Checking if the user is logged in
Last but not least, we’ll have to check whether or not the user is actually logged in. PHP provides the $_COOKIE superglobal for fetching cookie values. One sidenote to make is that $_COOKIE is -also- user input, and therefore that its value is by default unreliable. Look up ‘session stealing’ on your favorite search engine to learn about the dangers of cookies and sessions in user input.

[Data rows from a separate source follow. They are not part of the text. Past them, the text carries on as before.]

-- ==== Sys2Proof/Machine/Sfu.lean ====
section
/-! DEFINITION. The special functions of the row vector units and the shader cores: the values near the exact result that the
accuracy bounds of R121 and R267 allow, and their special cases. Which of the allowed values comes out is `Config.special`
(log 21). Exact results are taken in fixed point with 128 fraction bits. -/

namespace Sys2Proof.Machine

/-- One in fixed point. -/
abbrev fixOne : Int := 2 ^ 128
/-- ln 2 in fixed point. -/
abbrev fixLn2 : Int := 235865763225513294137944142764154484399
/-- 2π in fixed point. -/
abbrev fixTwoPi : Int := 2138057168129933495719360746323741566601

/-- A value in fixed point, its bits below the grid cut. -/
def fixOf (neg : Bool) (m : Nat) (q : Int) : Int :=
  let k := q + 128
  let v : Int := if 0 ≤ k then m * 2 ^ k.toNat else m / 2 ^ (-k).toNat
  if neg then -v else v

/-- e^x of a fixed-point number below 1 in magnitude, by its series. -/
def fixExp (x : Int) : Int :=
  ((List.range 40).foldl (fun (ta : Int × Int) (n : Nat) =>
    let t := ta.1 * x / fixOne / ((n : Int) + 1)
    (t, ta.2 + t)) (fixOne, fixOne)).2

/-- A fixed-point number times a power of two. -/
def fixNum (v k : Int) : Num := .fin (decide (v < 0)) v.natAbs (k - 128)

/-- 2^x of a fixed-point number: its integer part scales the series of its fraction. -/
def fixExp2 (x : Int) : Num :=
  let k := x / fixOne
  fixNum (fixExp ((x - k * fixOne) * fixLn2 / fixOne)) k

/-- e^x of a fixed-point number, by R121. -/
def fixExpE (x : Int) : Num :=
  let k := x / fixLn2
  fixNum (fixExp (x - k * fixLn2)) k

/-- The fraction bits of log2 of a fixed-point number in [1, 2), by repeated squaring. -/
def fixLog2 (y : Int) : Int :=
  ((List.range 100).foldl (fun (s : Int × Int) (n : Nat) =>
    let y2 := s.1 * s.1 / fixOne
    if 2 * fixOne ≤ y2 then (y2 / 2, s.2 + 2 ^ (127 - n)) else (y2, s.2)) (y, 0)).2

/-- sin or cos of a fixed-point angle within [-π, π], by its series from term `a`. -/
def fixCirc (x : Int) (odd : Bool) : Int :=
  let t0 : Int := if odd then x else fixOne
  let a : Int := if odd then 1 else 0
  ((List.range 24).foldl (fun (ta : Int × Int) (n : Nat) =>
    let i : Int := 2 * (n : Int) + a
    let t := -(ta.1 * x / fixOne * x / fixOne) / ((i + 1) * (i + 2))
    (t, ta.2 + t)) (t0, t0)).2

/-- The functions, by their number in `Config.special`. -/
inductive Special where
  | exp | rcp | rsqrt | sqrt | exp2 | log2 | sin | cos
deriving DecidableEq, Repr

def Special.num : Special → Nat
  | .exp => 0
  | .rcp => 1
  | .rsqrt => 2
  | .sqrt => 3
  | .exp2 => 4
  | .log2 => 5
  | .sin => 6
  | .cos => 7

/-- What the spec leaves open of a result. -/
def Special.open' (f : Special) (x : W32) : W32 := Config.special f.num x

/-- Whether the magnitude of an FP32 value lies within `k` units in the last place of an exact magnitude `m * 2^q`. -/
def withinUlp (k m : Nat) (q : Int) (v : W32) : Bool :=
  match Num.ofFp32 v with
  | .fin _ vm vq =>
    let u := (m.log2 : Int) + q - 23
    let b := min (min q vq) u
    let e := m * 2 ^ (q - b).toNat
    let w := vm * 2 ^ (vq - b).toNat
    decide (max e w - min e w ≤ k * 2 ^ (u - b).toNat)
  | _ => false

/-- The FP32 values within `k` units in the last place of an exact result whose rounding is `r`, zeros and infinities left out. -/
def nearValues (k m : Nat) (q : Int) (r : W32) : List W32 :=
  let mag : Nat := r.toNat % 2 ^ 31
  ((List.range (2 * k + 1)).filter (fun i => decide (0x800000 + k ≤ mag + i ∧ mag + i < 0x7F800000 + k))).filterMap (fun i =>
    let v : W32 := BitVec.ofNat 32 (r.toNat / 2 ^ 31 * 2 ^ 31 + (mag + i - k))
    if withinUlp k m q v then some v else none)

/-- One of the FP32 values within `k` units in the last place of an exact result, as the function's open choice has it; a result that
rounds to zero or infinity is that. -/
def nearUlp (f : Special) (x : W32) (k : Nat) (exact : Num) : W32 :=
  let r := exact.toFp32
  match exact with
  | .fin _ m q =>
    if r.toNat % 2 ^ 31 = 0 ∨ 0x7F800000 ≤ r.toNat % 2 ^ 31 then r
    else
      let vs := nearValues k m q r
      vs.getD ((f.open' x).toNat % vs.length) r
  | _ => r

/-- 1 / x of a finite non-zero value, to 160 fraction bits of its significand. -/
def numRcp (neg : Bool) (m : Nat) (q : Int) : Num := .fin neg (2 ^ 200 / m) (-q - 200)

/-- The integer square root, by bisection from the top bit. -/
def isqrt (n : Nat) : Nat :=
  ((List.range (bitLen n / 2 + 1)).reverse).foldl (fun r i => if (r + 2 ^ i) * (r + 2 ^ i) ≤ n then r + 2 ^ i else r) 0

/-- √x of a positive value as a value. -/
def numSqrt (m : Nat) (q : Int) : Num :=
  let (m, q) := if q % 2 = 0 then (m, q) else (2 * m, q - 1)
  .fin false (isqrt (m * 2 ^ 160)) (q / 2 - 80)

/-- The special functions of R121 and R267. -/
def special (f : Special) (x : W32) : W32 :=
  let nan : W32 := 0x7FC00000
  let pinf : W32 := 0x7F800000
  match f, Num.ofFp32 x with
  | _, .nan => nan
  | .exp, .inf neg => if neg then 0 else pinf
  | .exp, .fin neg m q =>
    if m = 0 then 0x3F800000
    else
      let v := fixOf neg m q
      if 150 * fixOne < v then pinf else if v < -150 * fixOne then 0 else nearUlp f x 2 (fixExpE v)
  | .rcp, .inf neg => if neg then 0x80000000 else 0
  | .rcp, .fin neg m q =>
    if m = 0 then (if neg then 0xFF800000 else pinf) else nearUlp f x 1 (numRcp neg m q)
  | .rsqrt, .inf neg => if neg then nan else 0
  | .rsqrt, .fin neg m q =>
    if m = 0 then (if neg then 0xFF800000 else pinf)
    else if neg then nan
    else match numSqrt m q with
      | .fin _ rm rq => nearUlp f x 1 (numRcp false rm rq)
      | _ => nan
  | .exp2, .fin neg m q =>
    if m = 0 then 0x3F800000
    else
      let v := fixOf neg m q
      if 200 * fixOne < v then pinf else if v < -200 * fixOne then 0 else nearUlp f x 2 (fixExp2 v)
  | .log2, .fin neg m q =>
    if m = 0 ∨ neg then f.open' x
    else
      let e := (bitLen m : Int) - 1
      nearUlp f x 2 (fixNum ((q + e) * fixOne + fixLog2 ((m : Int) * 2 ^ (128 - e).toNat)) 0)
  | .sin, .fin neg m q | .cos, .fin neg m q =>
    let v := fixOf neg m q
    if 128 * fixTwoPi < v ∨ v < -128 * fixTwoPi then f.open' x
    else
      let r := v - (v + fixTwoPi / 2) / fixTwoPi * fixTwoPi
      let off : Int := Int.ofNat ((f.open' x).toNat % 15) - 7
      (fixNum (fixCirc r (f = .sin) + off * 2 ^ 104) 0).toFp32
  | _, _ => f.open' x

end Sys2Proof.Machine
end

The below code is also a snippet, just like the login page snippet. It should be included in any and all pages on which you wish to check the login status of the visitor.

<?php

// Fetch the cookie value, if available
$userid = 0;
$cookiehash = "";
if (isset($_COOKIE['userhash'])) {
	$cookievalue = trim($_COOKIE['userhash']);
	$myvalues = explode("_", $cookievalue);

	if (count($myvalues) == 2) {
		$userid = intval($myvalues[0]);
		$cookiehash = $myvalues[1];
	}
}

// Variable keeping the logged in status
$isLoggedIn = false;

if ($userid > 0 && cookiehash != "") {
	// Open a database connection
	$db = mysql_connect("yourmysqlhost", "yourmysqluser", "yourmysqlpass") or die("No connection to MySQL Host made");
	mysql_select_db("yourmysqldatabase");

	// Check if the username exists
	$sql = "SELECT username, password FROM users WHERE userid = '".$userid."'";
	$resultset = mysql_query($sql) or die("SQL Error: ".mysql_error());
	if (mysql_num_rows($resultset) == 0) {
		// Username does not exist
		// Error message here

	} else {
		$dbinfo = mysql_fetch_assoc($resultset);
		$dbhash = md5($dbinfo['username'], $dbinfo['password']);

		if ($dbhash == $cookiehash) {
			$isLoggedIn = true;
		}
	}

	// We're done in the database, so connection can be closed
	mysql_close($db);
}

?>

The variable $isLoggedIn can be used to enable logged-in-only content on your website (such as a welcome message, or a logout button). Take a long and hard look at what I’m doing with the cookie value (both in setting it in the login script, as in this checking script). I’m applying -some- security measures to make sure it’s not blatantly obvious how to change the value so I become someone else: simply setting the userid for example wouldn’t be sufficient for obvious reasons. Best would be to add a socalled ‘salt’: a few random characters added to the username/password before hashing. An alternative is to add a timestamp before hashing. This will make the hash even more random and harder to crack by malicious users. How safe and complex you want the cookie value to be, is entirely up to you though, and whether the complexity lives up to its necessity is subject to the ultimate goal of your application.

#2

So, under the assumption this is implemented as it is here, how secure is this? And what other necessary security measures do I need to make? Thanks soooo much!

#3

The above implementation is susceptible for SQL injection and password sniffing. It could be open for more exploits, but right now, those are the two main concerns that I can see. SQL injection can be mitigated by using mysql_real_escape_string() on where you use user input ($username for example) in SQL queries. Password sniffing is a bit tougher to mitigate though. It has to do with sending the password plaintext over the network. It’s possible to implement your site using SSL security (port 443 / HTTPS) or to encrypt/hash the password before having it sent to the server (MD5 in JavaScript for example).